Reputation: 83
I have a problem I have been working. I have a dataset of dates (in a data frame format) that I need to search through and find the last day of each month and put them into a new data frame. There is also a value in the next column that goes with it. Heres a sample of the dates.
[1] "2015-05-21" "2015-05-20" "2015-05-19" "2015-05-18" "2015-05-15" "2015-05-14"
[7] "2015-05-13" "2015-05-12" "2015-05-11" "2015-05-08" "2015-05-07" "2015-05-06"
[13] "2015-05-05" "2015-05-04" "2015-05-01" "2015-04-30" "2015-04-29" "2015-04-28"
[19] "2015-04-27" "2015-04-24" "2015-04-23" "2015-04-22" "2015-04-21" "2015-04-20"
[25] "2015-04-17" "2015-04-16" "2015-04-15" "2015-04-14" "2015-04-13" "2015-04-10"
[31] "2015-04-09" "2015-04-08" "2015-04-07" "2015-04-06" "2015-04-02" "2015-04-01"
[37] "2015-03-31" "2015-03-30" "2015-03-27" "2015-03-26" "2015-03-25" "2015-03-24"
[43] "2015-03-23" "2015-03-20" "2015-03-19" "2015-03-18" "2015-03-17" "2015-03-16"
[49] "2015-03-13" "2015-03-12" "2015-03-11" "2015-03-10" "2015-03-09" "2015-03-06"
[55] "2015-03-05" "2015-03-04" "2015-03-03" "2015-03-02" "2015-02-27" "2015-02-26"
[61] "2015-02-25" "2015-02-24" "2015-02-23" "2015-02-20" "2015-02-19" "2015-02-18"

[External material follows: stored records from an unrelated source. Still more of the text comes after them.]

-- ==== Sys2Proof/Machine/Dispatch.lean ====
section
/-! DEFINITION. Which meaning each command has: one arm per constructor. -/

namespace Sys2Proof.Machine
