-- ==== Sys2Proof/Machine/MuziaWord.lean ====
section
/-! DEFINITION. The instruction that a word of the program store spells (R328 to R335, R339, R344, R353, R354, R356), and
what an engine does at a word that spells none (R330). -/

namespace Sys2Proof.Machine

/-- Bits hi down to lo of an instruction word. -/
def wfld (n w hi lo : Nat) : BitVec n := BitVec.ofNat n (bitsOf w hi lo)

def argsR (w : Nat) : RArgs := { rd := wfld 5 w 25 21, rs := wfld 5 w 20 16, rt := wfld 5 w 15 11, u := wfld 5 w 10 6 }
def argsF (w : Nat) : FArgs :=
  { rd := wfld 5 w 25 21, rs := wfld 5 w 20 16, rt := wfld 5 w 15 11, p := w.testBit 10, u := wfld 5 w 9 5 }
def argsAmo (w : Nat) : AmoArgs :=
  { rd := wfld 5 w 25 21, rs := wfld 5 w 20 16, rt := wfld 5 w 15 11, sz := wfld 2 w 5 4, u := wfld 5 w 10 6 }
def argsI (w : Nat) : IArgs := { rd := wfld 5 w 25 21, rs := wfld 5 w 20 16, imm := wfld 16 w 15 0 }
def argsSh (w : Nat) : ShArgs := { rd := wfld 5 w 25 21, rs := wfld 5 w 20 16, sh := wfld 6 w 5 0, u := wfld 8 w 15 8 }
def argsB (w : Nat) : BArgs := { rs := wfld 5 w 25 21, rt := wfld 5 w 20 16, off := wfld 16 w 15 0 }
def argsL (w : Nat) : LArgs := { lv := w.testBit 25, rs := wfld 5 w 24 20, imm := wfld 10 w 19 10, len := wfld 10 w 9 0 }
def argsS (w : Nat) : SArgs := { rd := wfld 5 w 25 21, rs := wfld 5 w 20 16, sr := wfld 8 w 15 8 }

/-- Opcode 0x00 by fn[5:0] (R332). -/
def wordInt (e : Fin 68) (w : Nat) : Option Instr :=
  let a := argsR w
  match bitsOf w 5 0 with
  | 0x00 => some (.addR e a) | 0x01 => some (.subR e a) | 0x02 => some (.andR e a) | 0x03 => some (.orR e a)
  | 0x04 => some (.xorR e a) | 0x05 => some (.andn e a) | 0x06 => some (.sll e a) | 0x07 => some (.srl e a)
  | 0x08 => some (.sra e a) | 0x09 => some (.clt e a) | 0x0A => some (.cltu e a) | 0x0B => some (.min e a)
  | 0x0C => some (.max e a) | 0x0D => some (.minu e a) | 0x0E => some (.maxu e a) | 0x0F => some (.clz e a)
  | 0x10 => some (.popc e a) | 0x11 => some (.bswap e a) | _ => none

/-- Opcode 0x01 by fn[5:0] (R333). -/
def wordMul (e : Fin 68) (w : Nat) : Option Instr :=
  let a := argsR w
  match bitsOf w 5 0 with
  | 0 => some (.mul e a) | 1 => some (.mulh e a) | 2 => some (.mulhu e a) | 3 => some (.div e a)
  | 4 => some (.divu e a) | 5 => some (.rem e a) | 6 => some (.remu e a) | _ => none

/-- Opcode 0x02 by fn[4:0] (R356). -/
def wordFp (e : Fin 68) (w : Nat) : Option Instr :=
  let a := argsF w
  match bitsOf w 4 0 with
  | 0x00 => some (.fadd e a) | 0x01 => some (.fsub e a) | 0x02 => some (.fmul e a) | 0x03 => some (.fdiv e a)
  | 0x04 => some (.fsqrt e a) | 0x05 => some (.fmin e a) | 0x06 => some (.fmax e a) | 0x07 => some (.feq e a)
  | 0x08 => some (.flt e a) | 0x09 => some (.fle e a) | 0x0A => some (.fcvtI e a) | 0x0B => some (.fcvtF e a)
  | 0x0C => some (.fcvtP e a) | 0x0D => some (.fneg e a) | 0x0E => some (.fabs e a) | _ => none

/-- Opcode 0x03 by fn[3:0] (R335). -/
def wordAmo (e : Fin 68) (w : Nat) : Option Instr :=
  let a := argsAmo w
  match bitsOf w 3 0 with
  | 0 => some (.amoAdd e a) | 1 => some (.amoAnd e a) | 2 => some (.amoOr e a) | 3 => some (.amoXor e a)
  | 4 => some (.amoSmin e a) | 5 => some (.amoSmax e a) | 6 => some (.amoUmin e a) | 7 => some (.amoUmax e a)
  | 8 => some (.amoSwap e a) | 9 => some (.amoCas e a) | _ => none

/-- Opcode 0x06 by SUB (R344). -/
def wordSys (e : Fin 68) (w : Nat) : Option Instr :=
  let a := argsS w
  match bitsOf w 7 0 with
  | 0x01 => some (.mfs e a) | 0x02 => some (.mts e a) | 0x03 => some (.mode e a) | 0x04 => some (.resume e a)
  | 0x05 => some (.trap e a) | 0x06 => some (.debug e a) | 0x07 => some (.iflush e a)
  | 0x08 => match a.sr.toNat with
    | 0 => some (.fenceInstruction e a.rd a.rs) | 1 => some (.fenceDevice e a.rd a.rs)
    | 2 => some (.fenceCode e a.rd a.rs) | _ => none
  | 0x09 => some (.step e a) | 0x0A => some (.wait e a) | _ => none

/-- Opcode 0x0F by imm16[7:6] (R331). -/
def wordShift (e : Fin 68) (w : Nat) : Option Instr :=
  match bitsOf w 7 6 with
  | 0 => some (.slli e (argsSh w)) | 1 => some (.srli e (argsSh w)) | 2 => some (.srai e (argsSh w)) | _ => none

/-- The instruction that word w spells on engine e, by its opcode (R330); none where the opcode or the operation that it
selects is unused. Unused fields are left to the instruction, which raises ILLEGAL for them (R329). -/
def muziaOf (e : Fin 68) (w : Nat) : Option Instr :=
  match bitsOf w 31 26 with
  | 0x00 => wordInt e w | 0x01 => wordMul e w | 0x02 => wordFp e w | 0x03 => wordAmo e w
  | 0x04 => some (.crc32c e { rd := wfld 5 w 25 21, rs := wfld 5 w 20 16, rt := wfld 5 w 15 11, sz := wfld 2 w 1 0, u := wfld 9 w 10 2 })
  | 0x05 => some (.bmov e { rd := wfld 5 w 25 21, rs := wfld 5 w 20 16, rt := wfld 5 w 15 11, u := wfld 11 w 10 0 })
  | 0x06 => wordSys e w
  | 0x08 => some (.addi e (argsI w)) | 0x09 => some (.andi e (argsI w)) | 0x0A => some (.ori e (argsI w))
  | 0x0B => some (.xori e (argsI w)) | 0x0C => some (.clti e (argsI w)) | 0x0D => some (.cltiu e (argsI w))
  | 0x0E => some (.addhi e (argsI w)) | 0x0F => wordShift e w
  | 0x10 => some (.lb e (argsI w)) | 0x11 => some (.lbu e (argsI w)) | 0x12 => some (.lh e (argsI w))
  | 0x13 => some (.lhu e (argsI w)) | 0x14 => some (.lw e (argsI w)) | 0x15 => some (.lwu e (argsI w))
  | 0x16 => some (.ld e (argsI w))
  | 0x18 => some (.sb e (argsI w)) | 0x19 => some (.sh e (argsI w)) | 0x1A => some (.sw e (argsI w))
  | 0x1B => some (.sd e (argsI w))
  | 0x20 => some (.beq e (argsB w)) | 0x21 => some (.bne e (argsB w)) | 0x22 => some (.blt e (argsB w))
  | 0x23 => some (.bge e (argsB w)) | 0x24 => some (.bltu e (argsB w)) | 0x25 => some (.bgeu e (argsB w))
  | 0x28 => some (.bra e (wfld 26 w 25 0)) | 0x29 => some (.call e (wfld 26 w 25 0))
  | 0x2A => some (.jmp e (argsI w)) | 0x2B => some (.callr e (argsI w))
  | 0x2C => some (.loop e (argsL w)) | 0x2D => some (.loopi e (argsL w))
  | _ => none

/-- The instruction word that the program store of engine e holds at byte address a. -/
def State.wordAt (s : State) (e a : Nat) : Nat := bitsOf (s.storeDw e a) (if a.testBit 2 then 63 else 31) (if a.testBit 2 then 32 else 0)

/-- Engine e fetches from its program store a word that spells no instruction. -/
def State.unspelt (s : State) (e : Fin 68) : Bool :=
  let a := (s.eng e).pc.toNat
  zoneOf (isCore e) a == .prog && (muziaOf e (s.wordAt e a)).isNone

/-- A running engine at a word that spells no instruction raises ILLEGAL (R330): such a word has no command of its own, and
the engine meets it in a cycle without one (log entry 51). -/
def State.illegalWord (s : State) (e : Fin 68) : State :=
  if (s.eng e).runs && s.unspelt e then s.runIns e { word := s.wordAt e (s.eng e).pc.toNat, legal := false } .wait else s

/-- Every engine at such a word. -/
def State.illegalWords (s : State) : State := (List.finRange 68).foldl State.illegalWord s

end Sys2Proof.Machine
end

[67] "2015-02-17" "2015-02-13" "2015-02-12" "2015-02-11" "2015-02-10" "2015-02-09"
[73] "2015-02-06" "2015-02-05" "2015-02-04" "2015-02-03" "2015-02-02" "2015-01-30"
[79] "2015-01-29" "2015-01-28" "2015-01-27" "2015-01-26" "2015-01-23" "2015-01-22"
[85] "2015-01-21" "2015-01-20" "2015-01-16" "2015-01-15" "2015-01-14" "2015-01-13"
[91] "2015-01-12" "2015-01-09" "2015-01-08" "2015-01-07" "2015-01-06" "2015-01-05"
[97] "2015-01-02" "2014-12-31" "2014-12-30" "2014-12-29" "2014-12-26" "2014-12-24"
[103] "2014-12-23" "2014-12-22" "2014-12-19" "2014-12-18" "2014-12-17" "2014-12-16"
[109] "2014-12-15" "2014-12-12" "2014-12-11" "2014-12-10" "2014-12-09" "2014-12-08"
[115] "2014-12-05" "2014-12-04" "2014-12-03" "2014-12-02" "2014-12-01" "2014-11-28"
[121] "2014-11-26" "2014-11-25" "2014-11-24" "2014-11-21" "2014-11-20" "2014-11-19"
[127] "2014-11-18" "2014-11-17" "2014-11-14" "2014-11-13" "2014-11-12" "2014-11-11"
[133] "2014-11-10" "2014-11-07" "2014-11-06" "2014-11-05" "2014-11-04" "2014-11-03"
[139] "2014-10-31" "2014-10-30" "2014-10-29" "2014-10-28" "2014-10-27" "2014-10-24"
[145] "2014-10-23" "2014-10-22" "2014-10-21" "2014-10-20" "2014-10-17" "2014-10-16"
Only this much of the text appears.